Contemporary US Fiction
Overview
- Credit value: 30 credits at Level 7
- Convenor: Professor Joseph Brooker (subject to change)
- Assessment: a 5000-word essay (100%)
Module description
In this module we will consider the fortunes of fiction in the US since the early 1990s. A persistent theme will be the role or relevance of fiction: the question of what cultural importance and interpretive capacity it has retained in relation to American society, during a period when the US seemed to reach the peak of its global power. The novel form has been the main focus for such discussions, but we will also consider short stories - a form to which American writers have repeatedly turned - as well as non-fictional reportage that might nonetheless be touched by the process of fictionalisation.
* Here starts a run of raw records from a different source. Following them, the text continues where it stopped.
-- ==== Sys2Proof/Machine/Float.lean ====
section
/-! DEFINITION. binary32 (00_scope R16) and the operations mul32, add32 and sub32 (R18), computed exactly on integers and
rounded once, to nearest with ties to even. A finite value is held as an integer number of units of 2^-149. -/

namespace Sys2Proof.Machine

def fSign (a : F32) : Bool := a.toNat / 2 ^ 31 == 1

/-- The biased exponent, bits[30:23] (00_scope R16). -/
def fExp (a : F32) : Nat := a.toNat / 2 ^ 23 % 2 ^ 8

/-- The fraction, bits[22:0] (00_scope R16). -/
def fFrac (a : F32) : Nat := a.toNat % 2 ^ 23

def fIsNan (a : F32) : Bool := fExp a == 255 && fFrac a != 0

def fIsInf (a : F32) : Bool := fExp a == 255 && fFrac a == 0

def fIsFinite (a : F32) : Bool := fExp a != 255

def fIsZero (a : F32) : Bool := fExp a == 0 && fFrac a == 0

/-- The magnitude of a finite value in units of 2^-149: subnormals scale with exponent 1, normals carry the hidden bit. -/
def fMag (a : F32) : Nat :=
  if fExp a = 0 then fFrac a else (2 ^ 23 + fFrac a) * 2 ^ (fExp a - 1)

/-- A finite value in units of 2^-149. -/
def fUnits (a : F32) : Int := if fSign a then -(fMag a : Int) else (fMag a : Int)

/-- Flipping the sign bit: the `-` of 00_scope R17. -/
def fNeg (a : F32) : F32 := a ^^^ 0x80000000

/-- A bit pattern from a sign and the 31 bits below it. -/
def fPack (sign : Bool) (rest : Nat) : F32 := BitVec.ofNat 32 (sign.toNat * 2 ^ 31 + rest)

def fInf (sign : Bool) : F32 := fPack sign 0x7F800000

def fZero (sign : Bool) : F32 := fPack sign 0

/-- A NaN with the given free sign and payload bits; every NaN is one of these. -/
def fNanOf (bits : Word) : F32 :=
  let frac := bits.toNat % 2 ^ 23
  fPack (fSign bits) (0x7F800000 + if frac = 0 then 1 else frac)

/-- An infinity or a NaN with the given free bits. -/
def fNonFiniteOf (bits : Word) : F32 := fPack (fSign bits) (0x7F800000 + bits.toNat % 2 ^ 23)

/-- A natural divided by 2^shift, rounded to nearest with ties to even (00_scope R18). -/
def roundShift (n shift : Nat) : Nat :=
  let q := n / 2 ^ shift
  let rest := n % 2 ^ shift * 2
  if 2 ^ shift < rest ∨ (2 ^ shift = rest ∧ q % 2 = 1) then q + 1 else q

/-- How many low bits of a magnitude in units of 2^-298 are rounded away: what leaves 24 significant bits, and at least
149, the last place of the subnormals. -/
def roundingShift (n : Nat) : Nat := max (Nat.log2 n - 23) 149

/-- The binary32 nearest to a non-zero magnitude of `n` units of 2^-298, with the given sign. The exponent field and the
fraction are one number, so a carry out of the fraction raises the exponent and an overflow reaches infinity. -/
def roundMag (sign : Bool) (n : Nat) : F32 :=
  let shift := roundingShift n
  let bits := (shift - 149) * 2 ^ 23 + roundShift n shift
  fPack sign (min bits 0x7F800000)

/-- The binary32 nearest to `v` units of 2^-298; `zeroSign` is the sign an exact zero takes. -/
def roundInt (zeroSign : Bool) (v : Int) : F32 :=
  if v = 0 then fZero zeroSign else roundMag (decide (v < 0)) v.natAbs

/-- IEEE multiply (00_scope R18). A NaN result has free sign and payload (notes/assumptions/9.md). -/
def mul32 (a b : F32) : F32 :=
  let sign := fSign a != fSign b
  if fIsNan a || fIsNan b || (fIsInf a && fIsZero b) || (fIsZero a && fIsInf b) then fNanOf (Config.nanBits .mul a b)
  else if fIsInf a || fIsInf b then fInf sign
  else roundInt sign (fUnits a * fUnits b)

/-- IEEE add of two operands that are not NaN and not opposite infinities. An exact zero sum is +0.0 unless both operands
are -0.0. -/
def addFinite (a b : F32) : F32 :=
  if fIsInf a then a
  else if fIsInf b then b
  else roundInt (fSign a && fSign b) ((fUnits a + fUnits b) * 2 ^ 149)

/-- IEEE add (00_scope R18). A NaN result has free sign and payload (notes/assumptions/9.md). -/
def add32 (a b : F32) : F32 :=
  if fIsNan a || fIsNan b || (fIsInf a && fIsInf b && fSign a != fSign b) then fNanOf (Config.nanBits .add a b)
  else addFinite a b

/-- IEEE subtract (00_scope R18). A NaN result has free sign and payload (notes/assumptions/9.md). -/
def sub32 (a b : F32) : F32 :=
  if fIsNan a || fIsNan b || (fIsInf a && fIsInf b && fSign a == fSign b) then fNanOf (Config.nanBits .sub a b)
  else addFinite a (fNeg b)

/-- The binary32 of an integer; an exact zero takes the given sign. -/
def fOfInt (zeroSign : Bool) (v : Int) : F32 := roundInt zeroSign (v * 2 ^ 298)

end Sys2Proof.Machine
end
Questions likely to recur through the module include:
- Does the novel have a role to play in contemporary America? Can it act as political prophecy or commentary?
- How has US fiction been marked by the recent concern with trauma and mourning?
- Has the short story form allowed US writers to achieve different goals from the novel?
- How have US writers used genre, like the Western or the detective story?
- With what terms can we describe the stylistic differences between writers in this period?
- Are traditional notions of character, narrative, even the moral vocation of fiction, outmoded or still vital in addressing US fiction this century?
- Have recent US writers encountered the limits of irony? Can irony coexist with earnestness?
- Have writers been successful in bringing us news of the contemporary? Can a novel contain ‘too much information’?
With some of the most recent fictional texts listed below, academic criticism so far is minimal; our own work on the texts will be among the first such critical engagement. But reviews and author profiles in the media can give some background, and texts can be considered in the light of broader issues discussed in existing academic works (narrative, trauma, genre, the short story…).